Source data
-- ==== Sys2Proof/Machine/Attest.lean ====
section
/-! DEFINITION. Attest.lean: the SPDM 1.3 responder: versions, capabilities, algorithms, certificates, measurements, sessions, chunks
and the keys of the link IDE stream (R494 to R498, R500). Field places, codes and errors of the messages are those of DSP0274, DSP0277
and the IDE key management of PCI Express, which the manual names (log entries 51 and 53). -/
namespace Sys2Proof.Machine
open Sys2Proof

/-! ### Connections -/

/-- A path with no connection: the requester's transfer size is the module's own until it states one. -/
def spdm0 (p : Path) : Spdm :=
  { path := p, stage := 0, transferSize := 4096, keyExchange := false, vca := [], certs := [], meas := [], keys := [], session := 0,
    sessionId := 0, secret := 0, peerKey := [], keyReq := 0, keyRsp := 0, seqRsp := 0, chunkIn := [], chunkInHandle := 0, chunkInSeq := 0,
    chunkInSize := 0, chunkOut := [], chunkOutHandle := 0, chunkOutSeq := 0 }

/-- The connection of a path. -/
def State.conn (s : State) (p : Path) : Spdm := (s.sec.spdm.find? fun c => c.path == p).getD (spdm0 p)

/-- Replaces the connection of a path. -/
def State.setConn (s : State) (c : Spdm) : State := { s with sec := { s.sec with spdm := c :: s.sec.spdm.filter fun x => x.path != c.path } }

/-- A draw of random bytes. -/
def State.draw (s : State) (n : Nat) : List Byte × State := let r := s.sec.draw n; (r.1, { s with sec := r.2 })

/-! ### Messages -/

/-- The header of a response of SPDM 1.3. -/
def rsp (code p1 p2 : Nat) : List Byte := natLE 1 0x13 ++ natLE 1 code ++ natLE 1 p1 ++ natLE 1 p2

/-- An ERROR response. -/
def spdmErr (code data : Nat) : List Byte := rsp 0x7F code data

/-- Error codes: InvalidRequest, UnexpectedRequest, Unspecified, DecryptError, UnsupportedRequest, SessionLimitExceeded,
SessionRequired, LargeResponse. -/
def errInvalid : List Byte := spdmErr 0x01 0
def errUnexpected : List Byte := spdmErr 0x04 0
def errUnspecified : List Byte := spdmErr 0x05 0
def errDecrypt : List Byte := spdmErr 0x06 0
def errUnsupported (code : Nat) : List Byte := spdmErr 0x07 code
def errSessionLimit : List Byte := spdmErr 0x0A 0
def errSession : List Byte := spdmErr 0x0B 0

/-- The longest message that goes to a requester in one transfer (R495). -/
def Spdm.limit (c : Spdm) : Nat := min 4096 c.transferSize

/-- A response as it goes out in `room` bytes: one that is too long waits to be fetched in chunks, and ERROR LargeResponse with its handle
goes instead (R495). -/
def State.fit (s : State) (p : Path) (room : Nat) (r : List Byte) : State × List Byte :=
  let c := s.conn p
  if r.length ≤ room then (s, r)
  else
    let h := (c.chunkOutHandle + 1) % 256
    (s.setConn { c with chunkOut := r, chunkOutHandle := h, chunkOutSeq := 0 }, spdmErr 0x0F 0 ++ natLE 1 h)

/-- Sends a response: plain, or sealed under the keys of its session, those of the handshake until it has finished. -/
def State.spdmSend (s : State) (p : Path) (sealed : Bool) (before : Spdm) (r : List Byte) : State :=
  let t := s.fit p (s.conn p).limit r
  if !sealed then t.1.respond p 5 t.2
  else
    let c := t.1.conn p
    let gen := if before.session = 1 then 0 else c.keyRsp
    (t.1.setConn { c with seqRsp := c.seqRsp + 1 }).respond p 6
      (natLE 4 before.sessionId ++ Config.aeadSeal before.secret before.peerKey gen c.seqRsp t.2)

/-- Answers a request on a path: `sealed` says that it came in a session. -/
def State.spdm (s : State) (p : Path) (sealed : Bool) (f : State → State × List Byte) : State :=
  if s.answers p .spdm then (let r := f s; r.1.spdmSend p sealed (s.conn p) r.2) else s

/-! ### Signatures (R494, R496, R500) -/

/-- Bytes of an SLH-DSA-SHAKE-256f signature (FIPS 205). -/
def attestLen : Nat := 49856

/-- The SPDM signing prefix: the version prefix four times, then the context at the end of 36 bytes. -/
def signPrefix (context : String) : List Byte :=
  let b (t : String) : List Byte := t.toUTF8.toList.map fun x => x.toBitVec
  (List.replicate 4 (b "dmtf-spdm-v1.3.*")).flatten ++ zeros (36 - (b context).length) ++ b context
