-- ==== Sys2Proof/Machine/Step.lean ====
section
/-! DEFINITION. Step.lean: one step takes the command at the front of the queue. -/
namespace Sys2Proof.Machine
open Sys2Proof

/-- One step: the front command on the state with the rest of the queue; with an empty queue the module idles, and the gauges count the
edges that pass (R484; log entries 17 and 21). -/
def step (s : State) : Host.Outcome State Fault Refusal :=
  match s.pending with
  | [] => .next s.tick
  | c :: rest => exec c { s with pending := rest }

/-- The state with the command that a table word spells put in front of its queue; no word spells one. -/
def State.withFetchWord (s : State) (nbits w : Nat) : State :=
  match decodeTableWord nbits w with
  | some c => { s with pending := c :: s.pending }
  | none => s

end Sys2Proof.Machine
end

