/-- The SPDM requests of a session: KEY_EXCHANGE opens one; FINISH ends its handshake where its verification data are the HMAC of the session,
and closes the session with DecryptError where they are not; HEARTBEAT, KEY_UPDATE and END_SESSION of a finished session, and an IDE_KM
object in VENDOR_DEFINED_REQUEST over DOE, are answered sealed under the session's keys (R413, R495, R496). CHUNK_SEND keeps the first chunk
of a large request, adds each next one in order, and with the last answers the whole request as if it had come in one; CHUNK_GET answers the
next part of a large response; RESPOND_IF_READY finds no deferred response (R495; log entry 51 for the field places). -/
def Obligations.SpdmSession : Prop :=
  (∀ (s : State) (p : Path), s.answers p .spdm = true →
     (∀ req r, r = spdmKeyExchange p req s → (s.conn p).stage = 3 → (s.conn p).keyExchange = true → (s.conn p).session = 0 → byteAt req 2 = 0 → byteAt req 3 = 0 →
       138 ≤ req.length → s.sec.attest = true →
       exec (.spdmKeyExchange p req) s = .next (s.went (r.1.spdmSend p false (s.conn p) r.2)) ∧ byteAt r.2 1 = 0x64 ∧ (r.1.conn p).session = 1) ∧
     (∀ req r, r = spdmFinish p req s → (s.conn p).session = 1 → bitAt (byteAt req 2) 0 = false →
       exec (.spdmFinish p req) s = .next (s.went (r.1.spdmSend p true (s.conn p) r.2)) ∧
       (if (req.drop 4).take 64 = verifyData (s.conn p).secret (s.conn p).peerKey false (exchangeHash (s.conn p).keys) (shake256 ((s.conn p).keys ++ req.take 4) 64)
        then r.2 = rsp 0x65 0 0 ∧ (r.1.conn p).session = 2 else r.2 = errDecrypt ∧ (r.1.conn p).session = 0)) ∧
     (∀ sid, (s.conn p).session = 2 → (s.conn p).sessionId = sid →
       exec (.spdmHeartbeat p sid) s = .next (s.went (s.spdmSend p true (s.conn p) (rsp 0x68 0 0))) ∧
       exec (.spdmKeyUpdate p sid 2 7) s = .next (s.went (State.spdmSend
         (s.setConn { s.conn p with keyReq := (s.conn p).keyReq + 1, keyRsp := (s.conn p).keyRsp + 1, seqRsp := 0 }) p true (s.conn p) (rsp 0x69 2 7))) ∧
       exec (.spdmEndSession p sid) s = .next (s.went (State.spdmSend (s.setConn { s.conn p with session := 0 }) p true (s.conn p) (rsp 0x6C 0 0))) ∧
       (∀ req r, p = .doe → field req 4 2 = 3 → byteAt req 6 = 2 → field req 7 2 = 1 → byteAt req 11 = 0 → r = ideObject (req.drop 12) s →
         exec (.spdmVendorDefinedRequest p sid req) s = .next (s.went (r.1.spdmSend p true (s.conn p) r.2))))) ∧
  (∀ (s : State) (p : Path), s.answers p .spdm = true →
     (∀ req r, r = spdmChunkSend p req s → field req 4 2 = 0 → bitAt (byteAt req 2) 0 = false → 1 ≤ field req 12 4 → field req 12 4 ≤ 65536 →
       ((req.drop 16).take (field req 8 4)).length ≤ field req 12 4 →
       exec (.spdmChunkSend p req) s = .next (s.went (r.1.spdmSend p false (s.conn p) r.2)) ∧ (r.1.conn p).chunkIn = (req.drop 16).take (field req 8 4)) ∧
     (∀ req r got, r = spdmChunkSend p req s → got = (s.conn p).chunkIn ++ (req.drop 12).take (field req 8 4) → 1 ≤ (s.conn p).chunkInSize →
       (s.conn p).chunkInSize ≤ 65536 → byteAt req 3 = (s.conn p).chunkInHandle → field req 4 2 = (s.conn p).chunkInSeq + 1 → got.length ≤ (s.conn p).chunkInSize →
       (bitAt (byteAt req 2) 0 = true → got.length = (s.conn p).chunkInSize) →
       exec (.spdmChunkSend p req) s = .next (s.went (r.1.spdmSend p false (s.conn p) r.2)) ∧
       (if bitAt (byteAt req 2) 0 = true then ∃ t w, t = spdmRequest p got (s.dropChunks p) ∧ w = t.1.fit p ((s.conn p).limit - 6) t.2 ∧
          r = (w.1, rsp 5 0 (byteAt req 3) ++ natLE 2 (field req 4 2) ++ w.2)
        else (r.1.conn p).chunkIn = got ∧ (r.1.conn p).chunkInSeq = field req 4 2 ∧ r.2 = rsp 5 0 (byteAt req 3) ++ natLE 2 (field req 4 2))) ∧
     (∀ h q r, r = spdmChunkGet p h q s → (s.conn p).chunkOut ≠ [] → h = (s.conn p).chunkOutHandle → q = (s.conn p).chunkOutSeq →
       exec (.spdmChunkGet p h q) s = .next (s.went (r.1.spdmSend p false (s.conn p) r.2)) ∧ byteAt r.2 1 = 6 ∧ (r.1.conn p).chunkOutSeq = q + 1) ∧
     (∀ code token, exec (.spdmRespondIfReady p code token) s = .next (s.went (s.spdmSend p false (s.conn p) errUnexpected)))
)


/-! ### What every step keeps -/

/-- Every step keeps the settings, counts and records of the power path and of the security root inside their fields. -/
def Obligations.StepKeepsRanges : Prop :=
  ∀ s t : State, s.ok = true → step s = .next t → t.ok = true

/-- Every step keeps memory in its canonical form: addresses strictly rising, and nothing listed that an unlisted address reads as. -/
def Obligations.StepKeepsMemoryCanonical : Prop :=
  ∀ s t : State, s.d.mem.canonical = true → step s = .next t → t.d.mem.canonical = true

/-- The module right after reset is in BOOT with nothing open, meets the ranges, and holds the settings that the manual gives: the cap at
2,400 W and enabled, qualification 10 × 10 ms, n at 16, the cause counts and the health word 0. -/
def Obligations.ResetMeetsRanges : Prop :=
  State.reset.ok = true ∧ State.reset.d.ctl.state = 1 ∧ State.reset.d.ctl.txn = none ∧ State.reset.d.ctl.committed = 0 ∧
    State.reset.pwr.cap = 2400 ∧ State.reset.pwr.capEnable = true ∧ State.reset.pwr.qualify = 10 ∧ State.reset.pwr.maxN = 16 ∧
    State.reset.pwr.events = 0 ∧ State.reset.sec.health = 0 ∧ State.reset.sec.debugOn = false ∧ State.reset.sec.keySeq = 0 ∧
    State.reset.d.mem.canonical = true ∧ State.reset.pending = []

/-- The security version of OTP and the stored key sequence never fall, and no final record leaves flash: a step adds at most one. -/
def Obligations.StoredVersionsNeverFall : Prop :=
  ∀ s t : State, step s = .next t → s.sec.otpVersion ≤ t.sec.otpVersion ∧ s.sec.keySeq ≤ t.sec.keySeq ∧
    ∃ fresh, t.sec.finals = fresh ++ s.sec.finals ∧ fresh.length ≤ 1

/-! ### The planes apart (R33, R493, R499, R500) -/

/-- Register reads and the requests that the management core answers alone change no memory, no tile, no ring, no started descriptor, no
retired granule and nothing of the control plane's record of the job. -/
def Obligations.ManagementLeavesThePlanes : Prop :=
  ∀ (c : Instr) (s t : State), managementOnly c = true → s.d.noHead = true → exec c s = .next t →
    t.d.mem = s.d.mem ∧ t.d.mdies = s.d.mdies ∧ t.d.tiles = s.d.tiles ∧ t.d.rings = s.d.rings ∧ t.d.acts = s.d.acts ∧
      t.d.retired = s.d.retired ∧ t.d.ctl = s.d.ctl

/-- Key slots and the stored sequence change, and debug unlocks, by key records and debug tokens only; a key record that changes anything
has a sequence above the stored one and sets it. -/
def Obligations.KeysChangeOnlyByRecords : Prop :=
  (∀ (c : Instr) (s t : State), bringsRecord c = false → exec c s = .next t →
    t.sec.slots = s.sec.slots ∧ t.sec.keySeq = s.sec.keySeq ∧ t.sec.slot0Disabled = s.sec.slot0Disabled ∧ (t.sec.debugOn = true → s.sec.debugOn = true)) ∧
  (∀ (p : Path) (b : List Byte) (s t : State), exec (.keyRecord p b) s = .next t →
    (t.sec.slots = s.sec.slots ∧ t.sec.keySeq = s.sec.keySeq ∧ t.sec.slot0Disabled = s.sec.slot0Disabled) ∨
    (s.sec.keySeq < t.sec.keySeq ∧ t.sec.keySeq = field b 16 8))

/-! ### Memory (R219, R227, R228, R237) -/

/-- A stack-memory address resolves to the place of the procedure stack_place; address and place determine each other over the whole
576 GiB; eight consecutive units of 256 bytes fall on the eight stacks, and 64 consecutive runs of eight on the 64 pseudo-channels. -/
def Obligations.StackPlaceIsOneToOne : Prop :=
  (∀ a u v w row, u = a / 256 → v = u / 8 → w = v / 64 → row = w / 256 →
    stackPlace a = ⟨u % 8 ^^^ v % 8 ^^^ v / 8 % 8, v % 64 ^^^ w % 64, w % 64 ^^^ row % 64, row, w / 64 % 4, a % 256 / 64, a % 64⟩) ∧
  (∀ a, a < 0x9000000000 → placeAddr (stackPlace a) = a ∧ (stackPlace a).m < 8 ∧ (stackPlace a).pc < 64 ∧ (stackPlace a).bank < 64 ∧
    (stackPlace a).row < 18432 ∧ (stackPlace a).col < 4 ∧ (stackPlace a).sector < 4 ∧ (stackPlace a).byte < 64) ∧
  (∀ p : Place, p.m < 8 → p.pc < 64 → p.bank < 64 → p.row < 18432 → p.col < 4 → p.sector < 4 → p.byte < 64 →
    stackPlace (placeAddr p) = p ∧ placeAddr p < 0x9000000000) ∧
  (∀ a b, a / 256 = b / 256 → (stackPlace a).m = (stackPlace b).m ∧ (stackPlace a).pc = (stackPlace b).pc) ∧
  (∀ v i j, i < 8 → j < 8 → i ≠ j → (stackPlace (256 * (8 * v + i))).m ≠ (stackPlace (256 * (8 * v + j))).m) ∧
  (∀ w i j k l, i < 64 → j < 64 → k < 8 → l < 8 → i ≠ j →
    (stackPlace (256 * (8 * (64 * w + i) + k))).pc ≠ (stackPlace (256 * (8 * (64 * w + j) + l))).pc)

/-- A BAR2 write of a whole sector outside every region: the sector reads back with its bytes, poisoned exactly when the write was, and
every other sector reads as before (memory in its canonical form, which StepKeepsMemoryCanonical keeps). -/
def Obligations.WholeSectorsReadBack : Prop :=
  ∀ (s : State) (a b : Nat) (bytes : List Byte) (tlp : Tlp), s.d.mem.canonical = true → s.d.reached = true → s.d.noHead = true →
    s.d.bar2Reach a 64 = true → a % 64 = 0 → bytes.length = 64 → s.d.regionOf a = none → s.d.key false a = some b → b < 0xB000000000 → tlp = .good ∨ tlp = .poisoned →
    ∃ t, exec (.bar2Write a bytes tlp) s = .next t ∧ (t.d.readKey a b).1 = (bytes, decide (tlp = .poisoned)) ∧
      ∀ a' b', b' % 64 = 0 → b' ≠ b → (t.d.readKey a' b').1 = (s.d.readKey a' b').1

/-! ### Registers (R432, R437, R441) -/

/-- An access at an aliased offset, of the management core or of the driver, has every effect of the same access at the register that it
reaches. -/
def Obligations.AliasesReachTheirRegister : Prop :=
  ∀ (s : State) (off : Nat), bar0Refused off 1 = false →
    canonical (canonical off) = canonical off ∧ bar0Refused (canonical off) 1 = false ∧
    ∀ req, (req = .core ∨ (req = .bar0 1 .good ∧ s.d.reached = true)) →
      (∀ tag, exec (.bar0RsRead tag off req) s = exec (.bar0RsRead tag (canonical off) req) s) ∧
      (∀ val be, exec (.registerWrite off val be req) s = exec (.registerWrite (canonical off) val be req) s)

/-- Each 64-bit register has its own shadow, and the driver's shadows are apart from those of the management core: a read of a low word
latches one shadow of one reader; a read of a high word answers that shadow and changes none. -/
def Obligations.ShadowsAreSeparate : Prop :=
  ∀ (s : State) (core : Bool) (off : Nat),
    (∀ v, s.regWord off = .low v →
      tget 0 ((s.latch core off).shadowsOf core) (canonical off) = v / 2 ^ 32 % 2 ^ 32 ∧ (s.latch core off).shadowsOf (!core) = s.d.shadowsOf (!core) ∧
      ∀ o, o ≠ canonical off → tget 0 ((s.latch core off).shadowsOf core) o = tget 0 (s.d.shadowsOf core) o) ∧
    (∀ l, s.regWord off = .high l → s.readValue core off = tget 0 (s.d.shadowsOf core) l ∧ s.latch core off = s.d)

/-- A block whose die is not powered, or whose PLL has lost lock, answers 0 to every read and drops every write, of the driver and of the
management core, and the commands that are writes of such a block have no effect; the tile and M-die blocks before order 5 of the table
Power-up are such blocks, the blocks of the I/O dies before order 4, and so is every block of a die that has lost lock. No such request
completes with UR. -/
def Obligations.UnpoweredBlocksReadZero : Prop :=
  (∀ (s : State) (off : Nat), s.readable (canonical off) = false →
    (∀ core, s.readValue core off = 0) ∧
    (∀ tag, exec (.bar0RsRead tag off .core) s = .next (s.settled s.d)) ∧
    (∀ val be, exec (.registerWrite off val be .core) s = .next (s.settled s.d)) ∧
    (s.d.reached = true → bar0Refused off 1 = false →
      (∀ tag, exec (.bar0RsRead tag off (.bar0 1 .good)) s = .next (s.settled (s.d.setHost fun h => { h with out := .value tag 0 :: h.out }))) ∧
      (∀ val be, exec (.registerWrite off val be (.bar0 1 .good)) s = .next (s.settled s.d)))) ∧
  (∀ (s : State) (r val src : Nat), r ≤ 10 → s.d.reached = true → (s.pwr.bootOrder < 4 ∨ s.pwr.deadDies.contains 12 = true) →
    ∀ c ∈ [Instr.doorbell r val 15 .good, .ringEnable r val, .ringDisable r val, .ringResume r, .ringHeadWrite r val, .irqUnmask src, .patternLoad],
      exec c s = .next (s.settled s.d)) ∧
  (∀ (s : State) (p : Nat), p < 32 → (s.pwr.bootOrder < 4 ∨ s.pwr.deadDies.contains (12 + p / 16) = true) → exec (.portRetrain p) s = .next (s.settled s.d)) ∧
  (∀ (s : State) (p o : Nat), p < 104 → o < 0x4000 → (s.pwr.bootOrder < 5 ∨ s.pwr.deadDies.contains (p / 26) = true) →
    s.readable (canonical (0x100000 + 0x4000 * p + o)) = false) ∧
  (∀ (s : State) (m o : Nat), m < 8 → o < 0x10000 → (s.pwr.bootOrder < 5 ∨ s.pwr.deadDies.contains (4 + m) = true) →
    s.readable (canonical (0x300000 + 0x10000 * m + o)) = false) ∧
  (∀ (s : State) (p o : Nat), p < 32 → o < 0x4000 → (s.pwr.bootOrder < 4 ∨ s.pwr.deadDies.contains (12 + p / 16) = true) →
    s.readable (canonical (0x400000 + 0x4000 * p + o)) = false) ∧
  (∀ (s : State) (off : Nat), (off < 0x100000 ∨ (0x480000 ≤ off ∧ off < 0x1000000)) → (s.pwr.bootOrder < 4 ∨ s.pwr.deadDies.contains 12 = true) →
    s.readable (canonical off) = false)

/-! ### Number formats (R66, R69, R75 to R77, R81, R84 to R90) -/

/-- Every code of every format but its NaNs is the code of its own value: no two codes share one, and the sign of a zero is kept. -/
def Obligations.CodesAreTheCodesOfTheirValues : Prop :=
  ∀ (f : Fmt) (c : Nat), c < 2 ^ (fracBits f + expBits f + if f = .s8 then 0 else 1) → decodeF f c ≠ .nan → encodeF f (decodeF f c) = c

** Your assignment **
Would you output, from the records above, exactly the run of lines that starts at the line containing "def Obligations.StepKeepsMemoryCanonical : Prop" and ends at the line containing "has a sequence", and only that run?

** Written solution **
def Obligations.StepKeepsMemoryCanonical : Prop :=
  ∀ s t : State, s.d.mem.canonical = true → step s = .next t → t.d.mem.canonical = true

/-- The module right after reset is in BOOT with nothing open, meets the ranges, and holds the settings that the manual gives: the cap at
2,400 W and enabled, qualification 10 × 10 ms, n at 16, the cause counts and the health word 0. -/
def Obligations.ResetMeetsRanges : Prop :=
  State.reset.ok = true ∧ State.reset.d.ctl.state = 1 ∧ State.reset.d.ctl.txn = none ∧ State.reset.d.ctl.committed = 0 ∧
    State.reset.pwr.cap = 2400 ∧ State.reset.pwr.capEnable = true ∧ State.reset.pwr.qualify = 10 ∧ State.reset.pwr.maxN = 16 ∧
    State.reset.pwr.events = 0 ∧ State.reset.sec.health = 0 ∧ State.reset.sec.debugOn = false ∧ State.reset.sec.keySeq = 0 ∧
    State.reset.d.mem.canonical = true ∧ State.reset.pending = []

/-- The security version of OTP and the stored key sequence never fall, and no final record leaves flash: a step adds at most one. -/
def Obligations.StoredVersionsNeverFall : Prop :=
  ∀ s t : State, step s = .next t → s.sec.otpVersion ≤ t.sec.otpVersion ∧ s.sec.keySeq ≤ t.sec.keySeq ∧
    ∃ fresh, t.sec.finals = fresh ++ s.sec.finals ∧ fresh.length ≤ 1

/-! ### The planes apart (R33, R493, R499, R500) -/

/-- Register reads and the requests that the management core answers alone change no memory, no tile, no ring, no started descriptor, no
retired granule and nothing of the control plane's record of the job. -/
def Obligations.ManagementLeavesThePlanes : Prop :=
  ∀ (c : Instr) (s t : State), managementOnly c = true → s.d.noHead = true → exec c s = .next t →
    t.d.mem = s.d.mem ∧ t.d.mdies = s.d.mdies ∧ t.d.tiles = s.d.tiles ∧ t.d.rings = s.d.rings ∧ t.d.acts = s.d.acts ∧
      t.d.retired = s.d.retired ∧ t.d.ctl = s.d.ctl

/-- Key slots and the stored sequence change, and debug unlocks, by key records and debug tokens only; a key record that changes anything
has a sequence above the stored one and sets it. -/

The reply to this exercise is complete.